[Stored data entries]
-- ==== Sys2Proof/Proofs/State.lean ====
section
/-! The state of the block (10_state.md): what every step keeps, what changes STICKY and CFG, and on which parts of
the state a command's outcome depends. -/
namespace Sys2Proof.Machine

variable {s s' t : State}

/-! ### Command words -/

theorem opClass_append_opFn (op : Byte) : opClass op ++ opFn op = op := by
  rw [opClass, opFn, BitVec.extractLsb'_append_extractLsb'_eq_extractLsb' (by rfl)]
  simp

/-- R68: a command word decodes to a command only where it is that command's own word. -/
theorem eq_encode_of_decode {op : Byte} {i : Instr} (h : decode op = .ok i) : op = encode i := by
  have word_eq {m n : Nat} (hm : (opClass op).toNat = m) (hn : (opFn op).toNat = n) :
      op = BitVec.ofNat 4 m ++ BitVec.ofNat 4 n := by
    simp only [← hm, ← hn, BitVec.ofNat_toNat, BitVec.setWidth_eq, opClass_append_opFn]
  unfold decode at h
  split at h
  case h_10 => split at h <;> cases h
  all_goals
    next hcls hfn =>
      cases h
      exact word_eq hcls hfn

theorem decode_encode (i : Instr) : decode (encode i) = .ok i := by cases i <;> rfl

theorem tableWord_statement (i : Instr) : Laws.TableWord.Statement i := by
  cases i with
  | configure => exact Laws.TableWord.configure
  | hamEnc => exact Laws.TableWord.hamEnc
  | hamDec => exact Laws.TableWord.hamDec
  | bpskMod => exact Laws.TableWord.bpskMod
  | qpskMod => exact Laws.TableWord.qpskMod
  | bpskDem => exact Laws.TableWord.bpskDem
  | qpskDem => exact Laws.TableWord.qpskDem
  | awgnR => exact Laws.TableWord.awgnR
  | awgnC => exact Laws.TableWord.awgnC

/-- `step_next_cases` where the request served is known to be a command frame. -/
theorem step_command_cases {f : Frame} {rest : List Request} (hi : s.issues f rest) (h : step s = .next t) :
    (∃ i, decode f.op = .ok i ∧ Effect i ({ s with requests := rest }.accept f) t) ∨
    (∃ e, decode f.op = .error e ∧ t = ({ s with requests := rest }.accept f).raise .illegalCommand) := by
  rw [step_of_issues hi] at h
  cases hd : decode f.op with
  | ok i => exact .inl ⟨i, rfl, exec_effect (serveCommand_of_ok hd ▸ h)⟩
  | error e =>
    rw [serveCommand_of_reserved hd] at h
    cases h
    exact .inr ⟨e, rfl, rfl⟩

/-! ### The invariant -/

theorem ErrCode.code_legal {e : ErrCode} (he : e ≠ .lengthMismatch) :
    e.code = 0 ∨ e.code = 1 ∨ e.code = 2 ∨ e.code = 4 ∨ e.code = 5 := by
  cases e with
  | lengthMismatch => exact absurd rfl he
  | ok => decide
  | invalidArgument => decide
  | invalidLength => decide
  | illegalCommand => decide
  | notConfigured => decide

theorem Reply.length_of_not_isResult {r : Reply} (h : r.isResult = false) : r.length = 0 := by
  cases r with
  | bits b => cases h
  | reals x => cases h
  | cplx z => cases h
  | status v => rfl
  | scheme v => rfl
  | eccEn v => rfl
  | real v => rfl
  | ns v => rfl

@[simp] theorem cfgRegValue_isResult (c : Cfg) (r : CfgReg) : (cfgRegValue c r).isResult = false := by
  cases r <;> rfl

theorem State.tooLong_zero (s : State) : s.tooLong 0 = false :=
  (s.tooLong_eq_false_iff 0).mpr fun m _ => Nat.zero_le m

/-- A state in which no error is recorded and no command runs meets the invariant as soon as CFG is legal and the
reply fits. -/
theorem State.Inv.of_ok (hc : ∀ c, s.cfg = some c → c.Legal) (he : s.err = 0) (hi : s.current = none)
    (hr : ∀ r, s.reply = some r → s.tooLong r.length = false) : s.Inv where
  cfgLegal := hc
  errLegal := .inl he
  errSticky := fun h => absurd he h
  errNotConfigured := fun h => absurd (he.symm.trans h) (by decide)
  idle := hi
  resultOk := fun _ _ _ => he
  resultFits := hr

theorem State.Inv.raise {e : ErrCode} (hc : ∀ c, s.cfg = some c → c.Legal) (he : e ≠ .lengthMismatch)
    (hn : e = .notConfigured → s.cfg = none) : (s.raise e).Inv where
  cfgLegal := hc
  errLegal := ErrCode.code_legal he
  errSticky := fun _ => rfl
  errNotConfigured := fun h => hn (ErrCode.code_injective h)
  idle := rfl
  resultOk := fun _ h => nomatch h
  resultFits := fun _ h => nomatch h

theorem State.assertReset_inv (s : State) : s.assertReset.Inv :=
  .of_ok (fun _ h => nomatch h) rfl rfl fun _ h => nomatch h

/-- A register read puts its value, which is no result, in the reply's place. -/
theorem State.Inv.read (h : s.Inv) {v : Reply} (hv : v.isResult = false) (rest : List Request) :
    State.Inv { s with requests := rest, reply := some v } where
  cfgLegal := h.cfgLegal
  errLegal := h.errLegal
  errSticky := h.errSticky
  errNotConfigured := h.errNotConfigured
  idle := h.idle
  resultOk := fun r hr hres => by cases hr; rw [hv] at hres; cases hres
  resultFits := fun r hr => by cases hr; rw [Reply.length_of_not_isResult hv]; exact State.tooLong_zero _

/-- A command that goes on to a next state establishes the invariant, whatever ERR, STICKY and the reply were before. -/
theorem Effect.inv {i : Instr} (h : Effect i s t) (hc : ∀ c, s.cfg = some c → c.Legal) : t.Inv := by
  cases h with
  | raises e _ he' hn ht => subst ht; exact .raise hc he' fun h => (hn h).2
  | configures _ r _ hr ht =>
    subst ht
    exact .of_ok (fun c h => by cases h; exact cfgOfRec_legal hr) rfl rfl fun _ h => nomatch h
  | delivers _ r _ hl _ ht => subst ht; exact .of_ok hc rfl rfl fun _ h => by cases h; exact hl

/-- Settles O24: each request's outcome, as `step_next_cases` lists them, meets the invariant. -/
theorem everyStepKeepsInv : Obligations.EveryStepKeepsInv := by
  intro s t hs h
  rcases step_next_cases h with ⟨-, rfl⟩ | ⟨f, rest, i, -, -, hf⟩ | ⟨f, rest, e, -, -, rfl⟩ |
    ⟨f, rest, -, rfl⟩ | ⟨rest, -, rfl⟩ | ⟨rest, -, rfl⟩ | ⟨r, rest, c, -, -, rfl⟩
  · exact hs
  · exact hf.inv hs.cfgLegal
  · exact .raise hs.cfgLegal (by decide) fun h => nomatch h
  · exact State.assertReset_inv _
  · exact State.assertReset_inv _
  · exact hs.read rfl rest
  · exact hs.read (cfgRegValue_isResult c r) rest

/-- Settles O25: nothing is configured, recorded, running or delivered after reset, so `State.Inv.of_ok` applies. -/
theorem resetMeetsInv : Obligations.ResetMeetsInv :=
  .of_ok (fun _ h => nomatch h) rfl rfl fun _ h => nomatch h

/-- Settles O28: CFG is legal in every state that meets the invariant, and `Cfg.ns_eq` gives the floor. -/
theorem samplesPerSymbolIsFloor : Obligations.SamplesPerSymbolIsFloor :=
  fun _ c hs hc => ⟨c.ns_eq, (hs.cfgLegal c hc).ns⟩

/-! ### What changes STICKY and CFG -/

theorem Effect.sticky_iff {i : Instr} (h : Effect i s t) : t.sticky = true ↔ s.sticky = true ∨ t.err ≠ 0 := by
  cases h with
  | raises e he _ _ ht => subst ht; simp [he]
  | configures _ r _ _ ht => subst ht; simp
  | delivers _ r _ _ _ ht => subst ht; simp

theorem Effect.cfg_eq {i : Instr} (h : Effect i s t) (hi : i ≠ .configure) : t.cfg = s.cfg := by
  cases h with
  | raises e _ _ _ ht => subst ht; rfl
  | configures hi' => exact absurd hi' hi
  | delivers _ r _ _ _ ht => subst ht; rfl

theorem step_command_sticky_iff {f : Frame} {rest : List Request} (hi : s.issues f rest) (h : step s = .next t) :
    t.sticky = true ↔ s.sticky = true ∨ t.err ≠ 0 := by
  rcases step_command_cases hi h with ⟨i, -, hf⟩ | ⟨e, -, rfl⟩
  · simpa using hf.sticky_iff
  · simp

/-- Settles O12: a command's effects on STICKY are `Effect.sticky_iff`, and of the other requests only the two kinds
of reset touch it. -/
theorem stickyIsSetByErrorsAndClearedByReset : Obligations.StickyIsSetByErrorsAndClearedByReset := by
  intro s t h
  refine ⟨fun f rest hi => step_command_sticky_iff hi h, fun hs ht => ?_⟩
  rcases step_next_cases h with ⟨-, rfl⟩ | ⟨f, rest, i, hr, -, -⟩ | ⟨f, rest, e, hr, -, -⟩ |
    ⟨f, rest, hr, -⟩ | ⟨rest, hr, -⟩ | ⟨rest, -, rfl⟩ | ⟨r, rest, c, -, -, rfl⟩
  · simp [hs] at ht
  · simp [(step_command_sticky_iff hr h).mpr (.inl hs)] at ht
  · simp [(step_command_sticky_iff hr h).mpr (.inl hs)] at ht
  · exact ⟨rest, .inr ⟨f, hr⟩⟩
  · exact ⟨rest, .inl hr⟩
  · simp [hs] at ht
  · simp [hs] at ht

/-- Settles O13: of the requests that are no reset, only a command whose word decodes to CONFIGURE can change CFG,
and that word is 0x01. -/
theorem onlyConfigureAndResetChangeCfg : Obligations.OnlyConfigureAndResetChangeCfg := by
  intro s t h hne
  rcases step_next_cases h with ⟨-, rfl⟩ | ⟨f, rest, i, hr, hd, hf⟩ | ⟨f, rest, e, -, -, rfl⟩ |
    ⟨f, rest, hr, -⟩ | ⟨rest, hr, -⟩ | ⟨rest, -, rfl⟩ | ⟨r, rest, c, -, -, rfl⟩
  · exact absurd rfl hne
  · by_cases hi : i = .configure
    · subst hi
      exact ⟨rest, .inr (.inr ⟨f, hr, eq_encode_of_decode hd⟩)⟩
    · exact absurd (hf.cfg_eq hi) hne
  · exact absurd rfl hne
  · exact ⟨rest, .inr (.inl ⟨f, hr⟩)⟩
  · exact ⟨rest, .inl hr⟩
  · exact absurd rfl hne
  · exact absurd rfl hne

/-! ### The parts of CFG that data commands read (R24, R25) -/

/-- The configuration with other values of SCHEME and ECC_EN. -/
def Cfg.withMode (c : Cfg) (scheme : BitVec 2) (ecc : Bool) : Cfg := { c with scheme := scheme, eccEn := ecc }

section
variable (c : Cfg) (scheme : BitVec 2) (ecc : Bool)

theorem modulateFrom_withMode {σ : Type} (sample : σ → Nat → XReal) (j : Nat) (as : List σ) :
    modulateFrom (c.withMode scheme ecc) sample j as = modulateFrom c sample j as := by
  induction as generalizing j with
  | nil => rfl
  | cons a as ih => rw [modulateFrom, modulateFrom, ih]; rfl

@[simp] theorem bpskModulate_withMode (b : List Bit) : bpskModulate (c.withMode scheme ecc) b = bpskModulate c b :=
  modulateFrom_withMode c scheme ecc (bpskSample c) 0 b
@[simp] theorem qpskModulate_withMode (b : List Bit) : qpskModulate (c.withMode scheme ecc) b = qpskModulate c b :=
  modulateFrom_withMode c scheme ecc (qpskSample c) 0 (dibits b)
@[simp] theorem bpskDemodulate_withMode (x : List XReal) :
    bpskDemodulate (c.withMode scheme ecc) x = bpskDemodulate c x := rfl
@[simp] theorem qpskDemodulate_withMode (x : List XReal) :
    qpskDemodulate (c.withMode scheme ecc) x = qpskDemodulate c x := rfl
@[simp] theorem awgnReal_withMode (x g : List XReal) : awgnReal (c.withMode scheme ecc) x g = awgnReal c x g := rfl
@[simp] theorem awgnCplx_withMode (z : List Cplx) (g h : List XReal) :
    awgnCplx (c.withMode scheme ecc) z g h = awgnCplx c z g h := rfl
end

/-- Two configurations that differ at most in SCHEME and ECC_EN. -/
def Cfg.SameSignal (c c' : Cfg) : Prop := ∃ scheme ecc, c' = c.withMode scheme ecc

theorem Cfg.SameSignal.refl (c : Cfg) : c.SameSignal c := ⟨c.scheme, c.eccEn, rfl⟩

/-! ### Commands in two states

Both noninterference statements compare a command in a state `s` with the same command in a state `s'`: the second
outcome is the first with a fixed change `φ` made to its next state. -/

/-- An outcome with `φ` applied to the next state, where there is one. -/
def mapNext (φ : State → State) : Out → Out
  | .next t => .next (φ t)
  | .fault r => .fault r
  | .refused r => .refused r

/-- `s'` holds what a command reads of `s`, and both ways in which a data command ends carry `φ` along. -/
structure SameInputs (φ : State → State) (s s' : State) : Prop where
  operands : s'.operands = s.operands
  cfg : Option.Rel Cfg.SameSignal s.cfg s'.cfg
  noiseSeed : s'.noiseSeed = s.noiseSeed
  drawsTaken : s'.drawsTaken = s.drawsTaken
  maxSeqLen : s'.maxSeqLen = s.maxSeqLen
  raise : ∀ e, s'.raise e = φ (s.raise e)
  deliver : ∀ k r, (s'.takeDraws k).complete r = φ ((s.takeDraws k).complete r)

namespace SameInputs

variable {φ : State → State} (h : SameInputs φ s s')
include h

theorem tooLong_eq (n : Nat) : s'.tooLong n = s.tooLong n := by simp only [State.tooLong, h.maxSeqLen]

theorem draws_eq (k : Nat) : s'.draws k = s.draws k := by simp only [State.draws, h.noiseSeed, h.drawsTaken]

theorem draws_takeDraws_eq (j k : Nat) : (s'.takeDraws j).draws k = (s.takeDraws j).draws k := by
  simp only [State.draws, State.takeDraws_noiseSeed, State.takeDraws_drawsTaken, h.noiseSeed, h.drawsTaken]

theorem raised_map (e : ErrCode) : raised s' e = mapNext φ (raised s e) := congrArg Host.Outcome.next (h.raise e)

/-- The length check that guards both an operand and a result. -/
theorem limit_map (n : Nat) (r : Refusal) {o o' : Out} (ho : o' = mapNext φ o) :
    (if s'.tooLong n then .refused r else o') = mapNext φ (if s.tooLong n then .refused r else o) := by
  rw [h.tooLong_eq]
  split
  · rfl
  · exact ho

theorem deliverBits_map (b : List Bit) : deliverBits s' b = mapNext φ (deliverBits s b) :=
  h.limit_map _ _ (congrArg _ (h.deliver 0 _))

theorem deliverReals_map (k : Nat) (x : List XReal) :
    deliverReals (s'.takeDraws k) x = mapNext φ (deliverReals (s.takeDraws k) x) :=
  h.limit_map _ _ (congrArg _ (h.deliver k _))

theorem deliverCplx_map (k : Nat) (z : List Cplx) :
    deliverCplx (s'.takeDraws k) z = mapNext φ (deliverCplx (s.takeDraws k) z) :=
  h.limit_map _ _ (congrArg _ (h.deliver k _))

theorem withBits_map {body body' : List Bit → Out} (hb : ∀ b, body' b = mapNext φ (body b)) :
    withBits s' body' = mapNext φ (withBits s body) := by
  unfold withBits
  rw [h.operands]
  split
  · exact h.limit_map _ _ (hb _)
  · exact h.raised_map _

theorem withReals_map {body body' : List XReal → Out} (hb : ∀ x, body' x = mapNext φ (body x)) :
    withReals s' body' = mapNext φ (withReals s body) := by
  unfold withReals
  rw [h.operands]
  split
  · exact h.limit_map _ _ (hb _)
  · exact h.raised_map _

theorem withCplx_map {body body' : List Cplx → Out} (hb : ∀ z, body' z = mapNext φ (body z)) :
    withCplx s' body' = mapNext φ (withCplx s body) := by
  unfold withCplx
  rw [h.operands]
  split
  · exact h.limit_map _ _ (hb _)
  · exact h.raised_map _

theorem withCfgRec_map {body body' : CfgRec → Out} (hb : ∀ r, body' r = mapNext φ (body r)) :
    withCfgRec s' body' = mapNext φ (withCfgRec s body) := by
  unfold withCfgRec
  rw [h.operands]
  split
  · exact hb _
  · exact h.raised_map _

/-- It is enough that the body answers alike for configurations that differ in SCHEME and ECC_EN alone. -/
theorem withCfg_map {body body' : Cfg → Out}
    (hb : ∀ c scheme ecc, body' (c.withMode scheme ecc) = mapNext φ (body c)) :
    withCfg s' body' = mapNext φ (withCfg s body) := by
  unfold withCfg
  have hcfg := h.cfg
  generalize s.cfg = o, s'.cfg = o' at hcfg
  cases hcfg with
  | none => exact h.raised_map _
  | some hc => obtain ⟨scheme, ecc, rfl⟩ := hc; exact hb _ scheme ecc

§ **Exercise requirements**
Where a line above includes "invariant", copy that line.

§ **Exercise output**
/-! ### The invariant -/
/-- A state in which no error is recorded and no command runs meets the invariant as soon as CFG is legal and the
/-- A command that goes on to a next state establishes the invariant, whatever ERR, STICKY and the reply were before. -/
/-- Settles O24: each request's outcome, as `step_next_cases` lists them, meets the invariant. -/
/-- Settles O28: CFG is legal in every state that meets the invariant, and `Cfg.ns_eq` gives the floor. -/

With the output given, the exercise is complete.